……スマヌ……
水曜日の夕方。
我が主・『ビジン(雉白猫・○歳)』様を病院に連れて行くことになりました。
我が家には猫トイレを四つ設置してあるのですが、ほんの僅かな間にそこを何度も巡る。それぞれで腰を下ろすも数滴しか尿が出ない状態でした。機嫌が悪いとか、蹲って動けない、と言う感じではないものの、当然、こんな状態を放っておくわけにはいきません。
大急ぎで支度を済ませ、かかりつけの動物病院にこれから伺う旨を電話しようとした手が止まりました。
人間用の病院も動物病院も水曜日休診の所は多いのです。そして、かかりつけにしている動物病院もまた、水曜休診なのです。
我が家の猫、特に『ビジン』は、何故か水曜日、若しくは夕方から明け方にかけて体調を崩すことが多く、それを見るにつけ、「病院になど行かぬ!」という強い意志を感じるのです……が、こちらとしてはその意志を通すわけにはいきません。すかさず水曜日も診療している第二のかかりつけ(それをかかりつけと言っていいのか……)のN動物病院へと向かいました。
N動物病院は水曜は予約も不要で、待合室が少し狭いのですが明るくて清潔感があって、受付のお嬢さんがとても感じがよろしい。先生も助手の方も、診察台でバイブレーション機能を最大にしているびびりな『ビジン』を、「可愛いお顔」「毛艶がいいですね」「綺麗な目の色」と最大限に褒め宥めつつ、優しく手早く処置してくれるのです。
先生の説明も丁寧で、第一のかかりつけでは無くても安心してお任せできる病院なのです。

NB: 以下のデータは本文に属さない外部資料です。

-- ==== Sys2Proof/Laws/Window.lean ====
section
/-!
SUPPORT. The register window: the words of a wide register, and what an access to a mapped word does.
-/

namespace Sys2Proof.Machine

/-- Bit `i` of word `k` of a wide register (R85). -/
theorem wordAt_getLsbD {w : Nat} (v : BitVec w) (k i : Nat) :
    (wordAt v k).getLsbD i = (decide (i < 32) && v.getLsbD (w - 32 * (k + 1) + i)) := by
  simp [wordAt]

/-- Bit `i` of a wide register after its word `k` has been replaced (R85). -/
theorem setWordAt_getLsbD {w : Nat} (v : BitVec w) (k : Nat) (d : Word) (hk : 32 * (k + 1) ≤ w) (i : Nat) (hi : i < w) :
    (setWordAt v k d).getLsbD i =
      if w - 32 * (k + 1) ≤ i ∧ i < w - 32 * k then d.getLsbD (i - (w - 32 * (k + 1))) else v.getLsbD i := by
  have hm : (BitVec.ofNat w 0xFFFFFFFF).getLsbD (i - (w - 32 * (k + 1))) =
      decide (i - (w - 32 * (k + 1)) < 32) := by
    rw [BitVec.getLsbD_ofNat, show (0xFFFFFFFF : Nat) = 2 ^ 32 - 1 from rfl, Nat.testBit_two_pow_sub_one]
    simp [show i - (w - 32 * (k + 1)) < w by omega]
  simp only [setWordAt, BitVec.getLsbD_or, BitVec.getLsbD_and, BitVec.getLsbD_not, BitVec.getLsbD_shiftLeft,
    BitVec.getLsbD_setWidth, hm]
  by_cases h1 : i < w - 32 * (k + 1)
  · simp only [hi, h1, show ¬(w - 32 * (k + 1) ≤ i) by omega, decide_true]
    simp
  · by_cases h2 : i < w - 32 * k
    · simp only [hi, h1, h2, show w - 32 * (k + 1) ≤ i by omega, show i - (w - 32 * (k + 1)) < 32 by omega,
        show i - (w - 32 * (k + 1)) < w by omega, decide_true, decide_false]
      simp
    · have hd : d.getLsbD (i - (w - 32 * (k + 1))) = false := BitVec.getLsbD_of_ge _ _ (by omega)
      simp only [hi, h1, h2, hd, show ¬(i - (w - 32 * (k + 1)) < 32) by omega, decide_true, decide_false]
      simp

/-- A word written reads back (R87). -/
theorem wordAt_setWordAt_same {w : Nat} (v : BitVec w) (k : Nat) (d : Word) (hk : 32 * (k + 1) ≤ w) :
    wordAt (setWordAt v k d) k = d := by
  apply BitVec.eq_of_getLsbD_eq
  intro i hi
  rw [wordAt_getLsbD, setWordAt_getLsbD v k d hk _ (by omega)]
  simp [hi, show w - 32 * (k + 1) + i < w - 32 * k by omega]

/-- The other words are untouched (R87, R95). -/
theorem wordAt_setWordAt_ne {w : Nat} (v : BitVec w) (j k : Nat) (d : Word) (hj : 32 * (j + 1) ≤ w)
    (hk : 32 * (k + 1) ≤ w) (h : j ≠ k) : wordAt (setWordAt v k d) j = wordAt v j := by
  apply BitVec.eq_of_getLsbD_eq
  intro i hi
  rw [wordAt_getLsbD, wordAt_getLsbD, setWordAt_getLsbD v k d hk _ (by omega)]
  have : ¬(w - 32 * (k + 1) ≤ w - 32 * (j + 1) + i ∧ w - 32 * (j + 1) + i < w - 32 * k) := by
    rintro ⟨_, _⟩
    rcases Nat.lt_or_gt_of_ne h with h | h
    · have := Nat.mul_le_mul_left 32 h
      omega
    · have := Nat.mul_le_mul_left 32 h
      omega
  rw [if_neg this]

/-- The register map finds each word at its own offset (R84). -/
theorem regAt_offset (r : WinReg) : regAt r.offset = some r := by
  cases r with
  | key k => revert k; decide
  | nonce k => revert k; decide
  | block r k => cases r <;> revert k <;> decide
  | _ => decide

/-- A 32-bit access to a word of the window reaches it (R84, R88). -/
theorem target_access (r : WinReg) : target r.access = some r := by
  have h : r.access.legal = true := by
    cases r with
    | key k => revert k; decide
    | nonce k => revert k; decide
    | block r k => cases r <;> revert k <;> decide
    | _ => decide
  rw [target, h]
  exact regAt_offset r

/-- A read of a mapped word (R86). -/
theorem busRead_access (r : WinReg) (s : State) : busRead r.access s = { data := readReg r s, resp := .okay } := by
  simp [busRead, target_access]

/-- A write to a mapped word (R87). -/
theorem busWrite_access (r : WinReg) (d : Word) (s : State) : busWrite r.access d s = writeReg r d s := by
  simp [busWrite, target_access]

end Sys2Proof.Machine
end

で。CTや導尿による尿検査等の結果、「細菌性膀胱炎の疑い」とのことでした。対症療法として炎症止めの注射をする際にも、「『ビジン』の家での普段の様子」「かかりつけのS動物病院で年一回受けている健康診断の結果」や、「日頃どんなアドバイスを受けているか」など、かなり細かく訊ねてくださって、とても心強かったです。ほっとして、ちょっと涙ぐみかけた……その時。
見てしまったのです。
診察台の上で先生に優しく撫でられている内に、少しだけ心を許してしまった『ビジン』の、本当に微かですがうっとりした顔を……私と目が合った瞬間、「いや別に、気持ち良くないし。早く帰りたいし」みたいに取り繕ってたけれど、しっかり見てしまったが。尻尾をぴーん上げて、先生の手に頬っぺたを寄せようとしてなかった⁉
診察が終わり、いそいそとキャリーケースに入って行く時も、一瞬「ちら」と先生を振り返った『ビジン』。